SHELDON LEE COMPTON: You move to Montana to get away from it all. Turns out Ted Kaczynski, the one and only Unabomber, is your neighbor. He comes over the second night you’re there and confesses his twisted plans. What do you do?
xTx: With Ted there is a warm ringing and we embrace like brothers begging before our brutal step-father. This, after our hands were writhed. A progression of understanding, compassion and love that knit the evening. His beard I breathed. This, after I shaped his jaw with my palms. A mandible meaty and wide. Strong. The beard a white cloth covering a David. It was hours I listened. The pour of wine deep between us. It was not minutes it came to that, it was one decade.
I moved to Montana a ten years-lonely woman who wanted to die underneath a sky I would never deserve. The shame in that heating my loins. When Ted appeared on my doorstep, madness in his gaze, I clung to him like a bundle of rebar thrown into a very deep lake. A quick and easy way to go down.
No one will ever know Ted the way I did. The mushroom-smell of his hair. The way he’d hitch and Gollum-sputter nonsense sounds in between monologues. How he agreed to a promise he eventually kept. How, these years later, I still keep that promise, metal-tubed and ticking underneath my mattress, Ted-set for a day he doesn’t want me to wake up. I often wonder if it will be the same day of his not waking.
I often pray for that.
SLC: Tomorrow you show up for work and the whole damn place, the entire building, is gone.
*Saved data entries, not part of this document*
-- ==== Sys2Proof/Machine/TestAccess.lean ====
section
/-! DEFINITION. Loop-backs, lanes, the TAP, instruments and Device Self-test (18_test.md). -/
namespace Sys2Proof.Machine

/-! ### Loop-backs (R475 to R478) -/

/-- LOOPBACK_START (R475): START with the rest of TST_LB_CTRL in `v`, from the PF of port `pf` or through the IEEE 1687 network. -/
def execLoopbackStart (pf via1687 trainOk : Bool) (v : Word) (s : State) : Res :=
  done ((s.storeReg R.TST_LB_CTRL v).loopStart pf via1687 trainOk)

/-- LOOPBACK_STOP (R475). -/
def execLoopbackStop (v : Word) (s : State) : Res := done (s.storeReg R.TST_LB_CTRL v).loopStop

/-- PAD_BURST_END (R476): sent again, it begins the next burst once the host requests of the channel have started. -/
def execPadBurstEnd (chan : BitVec 5) (s : State) : Res := done (s.burstEnd chan.toNat)

/-- LOOPBACK_COMPLETE (R477): `errors` counts the mismatches, a decode failure above HARD_CAP being none. -/
def execLoopbackComplete (iface : BitVec 3) (inst : BitVec 6) (errors : BitVec 28) (s : State) : Res :=
  done (s.loopComplete iface.toNat inst.toNat errors.toNat)

/-! ### Lanes (R479, R480) -/

/-- PRBS_LOCK (R479): 1 024 error-free bits on a checker that is on, its lane in loop-back; `errs`: errors counted since. -/
def execPrbsLock (k : BitVec 4) (errs : Word) (s : State) : Res :=
  let k := k.toNat
  if 12 ≤ k then noUnit
  else if s.flag (F.TST_PRBS.CHK_EN.ix k) && laneLooped s k then done ((s.raise (F.TST_PRBS.LOCKED.ix k)).prbsCount k errs.toNat)
  else done s

/-- PRBS_LOCK_LOSS (R479): the count stops at what it has reached. -/
def execPrbsLockLoss (k : BitVec 4) (errs : Word) (s : State) : Res :=
  let k := k.toNat
  if 12 ≤ k then noUnit
  else if s.flag (F.TST_PRBS.LOCKED.ix k) then done ((s.clear (F.TST_PRBS.LOCKED.ix k)).prbsCount k errs.toNat)
  else done s

/-- MARGIN_POINT_START (R480): a write of TST_MARGIN_CTRL with START. -/
def execMarginPointStart (v : Word) (s : State) : Res := done (s.storeReg R.TST_MARGIN_CTRL v).marginStart

/-- MARGIN_DONE (R480). -/
def execMarginDone (errors : Word) (s : State) : Res :=
  match s.tst.margin with
  | none => done s
  | some _ => done ({ ((s.setReg R.TST_MARGIN_RES errors).raise F.TST_MARGIN_CTRL.DONE) with tst := { s.tst with margin := none } })

/-! ### TAP (R481, R482) -/

/-- A TAP instruction becomes current; TRST# low holds Test-Logic-Reset. -/
def State.tapLoad (s : State) (i : TapIr) : State := if s.tst.trst then s else { s with tst := { s.tst with tap := i } }

/-- An EXTEST-class instruction (R482): it takes effect while PERST# is asserted or SCAN_EN = 1; else it acts as BYPASS. -/
def State.tapScan (s : State) (i : TapIr) (driven : Option Nat) : State :=
  if s.tst.trst then s
  else if !s.boot.perst || s.flag F.TST_CTRL.SCAN_EN then
    { s with tst := { s.tst with tap := i, extest := true, driven := driven } }
  else { (s.raise F.TST_STATUS.SCAN_REFUSED) with tst := { s.tst with tap := .bypass, bypassBit := false } }

/-- BYPASS (R481): the bypass register captures 0 (IEEE 1149.1). -/
def execBypass (s : State) : Res := done (if s.tst.trst then s else { (s.tapLoad .bypass) with tst := { (s.tapLoad .bypass).tst with bypassBit := false } })
/-- IDCODE (R481): version 2, part 0x9680, manufacturer 0x71E. -/
def execIdcode (s : State) : Res := done (if s.tst.trst then s else (s.tapLoad .idcode).emit (.tdo 0x29680E3D))
/-- SAMPLE_PRELOAD (R481): the levels of the balls come out, and `cells` goes into the boundary cells. -/
def execSamplePreload (pins cells : Nat) (s : State) : Res :=
  done (if s.tst.trst then s else ({ (s.tapLoad .sample) with tst := { (s.tapLoad .sample).tst with cells := cells } }).emit (.tdo pins))
/-- EXTEST (R482). -/
def execExtest (s : State) : Res := done (s.tapScan .extest (some s.tst.cells))
/-- EXTEST_PULSE (R482). -/
def execExtestPulse (s : State) : Res := done (s.tapScan .extestPulse (some s.tst.cells))
/-- EXTEST_TRAIN (R482). -/
def execExtestTrain (s : State) : Res := done (s.tapScan .extestTrain (some s.tst.cells))
/-- CLAMP (R482): the balls keep the cells' values. -/
def execClamp (s : State) : Res := done (s.tapScan .clamp (some s.tst.cells))
/-- HIGHZ (R482): no ball is driven. -/
def execHighz (s : State) : Res := done (s.tapScan .highz none)

/-- EXTEST_EXIT (R482): leaving an EXTEST-class instruction asserts an internal warm reset; the boot that follows meets `b`. -/
def execExtestExit (b : BootIn) (s : State) : Res :=
  if !s.tst.extest then done s
  else
    let tap : TapIr := match s.tst.tap with | .extest | .extestPulse | .extestTrain | .clamp | .highz => .idcode | t => t
    let s := { s with tst := { s.tst with extest := false, driven := none, tap := tap } }
    let s := s.warmReset 2
    done (if s.boot.perst then s.romBoot b else s)

/-- IEEE_1687_ACCESS (R475, R483): a read or write of the TST registers through the network, in every power state. -/
def execIeee1687Access (wr : Bool) (off : BitVec 20) (v : Word) (s : State) : Res :=
  let o := 0x1500000 + off.toNat / 4 * 4
  let s := s.tapLoad .access1687
  if s.tst.trst || (findReg o).isNone then done s
  else if wr then done (s.regWrite o v false true)
  else done ((s.readClear o).emit (.tdo (s.view o).toNat))

/-- TRST (R481): TRST# low holds the TAP in Test-Logic-Reset, where IDCODE is current. -/
def execTrst (low : Bool) (s : State) : Res :=
  done { s with tst := { s.tst with trst := low, tap := if low then .idcode else s.tst.tap } }

/-! ### BIST (R483) -/

/-- SRAM_BIST: a Seating Chart bank goes offline while it is tested and comes back with its rebuild; any other group needs every function
at CC.EN = 0. A failure gives an entry at the next start-up. -/
def execSramBist (g : BitVec 8) (bank : Option (BitVec 4)) (fail : Option Nat) (s : State) : Res :=
  let ok := match bank with | some _ => true | none => s.funcList.all fun f => !(s.func f).en
  if !ok then done s
  else
    let res : BistRes := match fail with | some a => { pass := false, addr := a } | none => { pass := true }
    let s := { s with tst := { s.tst with
      sramBist := sput g.toNat res s.tst.sramBist
      bistFail := if fail.isSome && !s.tst.bistFail.contains g.toNat then g.toNat :: s.tst.bistFail else s.tst.bistFail } }
    match bank with
    | some b => done (s.bankDown b.toNat)
    | none => done s

/-- MRAM_BIST: a read pass, and a write pass of the reserved ranges, which then hold zeros as before, only with the flush path idle. -/
def execMramBist (wr : Bool) (fail : Option Nat) (s : State) : Res :=
  if wr && s.flushing then done s
  else done { s with tst := { s.tst with mramBist := some (match fail with | some a => { pass := false, addr := a } | none => { pass := true }) } }

/-! ### Device Self-test (R484, R485) -/

/-- DEVICE_SELF_TEST_SHORT: a start, or with `seg` the end of the running segment: passed, or failed at an LBA. -/
def execDeviceSelfTestShort (f : BitVec 12) (cid : BitVec 16) (nsid : Word) (seg : Option (Bool × Option Nat)) (s : State) : Res :=
  done (s.selfTestRow f.toNat cid false nsid.toNat seg)

/-- DEVICE_SELF_TEST_EXTENDED: as the short test, with segments 7 to 9. -/
def execDeviceSelfTestExtended (f : BitVec 12) (cid : BitVec 16) (nsid : Word) (seg : Option (Bool × Option Nat)) (s : State) : Res :=
  done (s.selfTestRow f.toNat cid true nsid.toNat seg)

/-- DEVICE_SELF_TEST_ABORT (R485): code 0xF ends the running test with result 1. -/
def execDeviceSelfTestAbort (f : BitVec 12) (cid : BitVec 16) (s : State) : Res :=
  done (s.pfOnly f.toNat cid fun s => (s.stEnd 1).ok f.toNat cid)

/-! ### Seating Chart banks (R215, R216) -/

/-- SC_BACKGROUND_CHECK: a mismatch or parity error takes a bank offline for a rebuild from the shadow; an uncorrectable shadow leaves
it offline. -/
def execScBackgroundCheck (bank : BitVec 4) (shadowOk : Bool) (s : State) : Res := done (s.bankFault bank.toNat shadowOk)

/-- SC_BANK_REBUILD_COMPLETE: a bank is restored from the shadow and comes online; the pre-filter is computed anew. -/
def execScBankRebuildComplete (bank : BitVec 4) (s : State) : Res := done (s.bankRebuilt bank.toNat)

end Sys2Proof.Machine
end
There’s a note in the place you used to park that reads, “They know.” Walk me through the rest of your day.
xTx: 1. I say, “Oh shit” and get back in my car.
2. I drive to Venice Beach.
3. I find one of those “Pot Doctor” places and pay $50 for an exam so I can get a “Pot Card.”
4. I walk around without an iPhone until I find a Pot Store.
5. I go in to the Pot Store and buy pot in the shape of a Reese’s Peanut Butter Cup.
6. I ask the Pot Store Guy if he knows what they know and he nods and hands me an envelope.
7. I leave the store and open the envelope after I eat the Pot Reese’s.
8. I start every sentence in this thing with I.
9. I find a feather smeared with feces inside the envelope.
10. I get mad at the Pot Guy because I realize he did not know what they know.
11. I drive back to where my work was.
12. I lie down in the parking lot and make snow angels against the asphalt that has no snow until my clothes wear through and my skins rubs off exposing my yellow fat and muscles and eventually bone.
13. I die.
14. I know.
SLC: The 1980s or the 1990s? Let’s talk about that.
xTx: Let’s not. But, the 80’s man……
SLC: Fifty percent of the U.S. population can manipulate one of the four basic elements. You’re among that percentage. Which element, and what will you do?
xTx: I’m not sure what elements are and I’m not going to Google it so I can just write whatever I want to write on this question.
I’m going to guess that elements are things like rain and the waves of the ocean and how those new-fangled kitchen drawers stop a half-inch from closing all the way and then slooooowly close all the way shut. I didn’t go to college so hopefully that helps explain my guess if I am, like, way far off.
So, taking the path of my guess, I’m going to say that I would probably manipulate something really small and stupid because I’m sure all of the other people picked all the cool elements (like tidal waves, Beyonce and fire smoke) and are all acting like they are bad-ass while actually they are just a bunch of sheep. So, I will pick the element of the slam dunk. I will make bets on basketball games and then control all the basketballs to be slam dunks in my favor so I will win lots of money. I will also use my powers to blow men’s minds at various playgrounds, gyms and recreation facilities all across the land. Especially at those courts in Venice Beach where they filmed White Men Can’t Jump. Man, I will fuck their shit UP over there!
SLC: Ants and humans switch size but retain their intelligence. What the hell do you do first?
xTx: Get out of the way of the ants.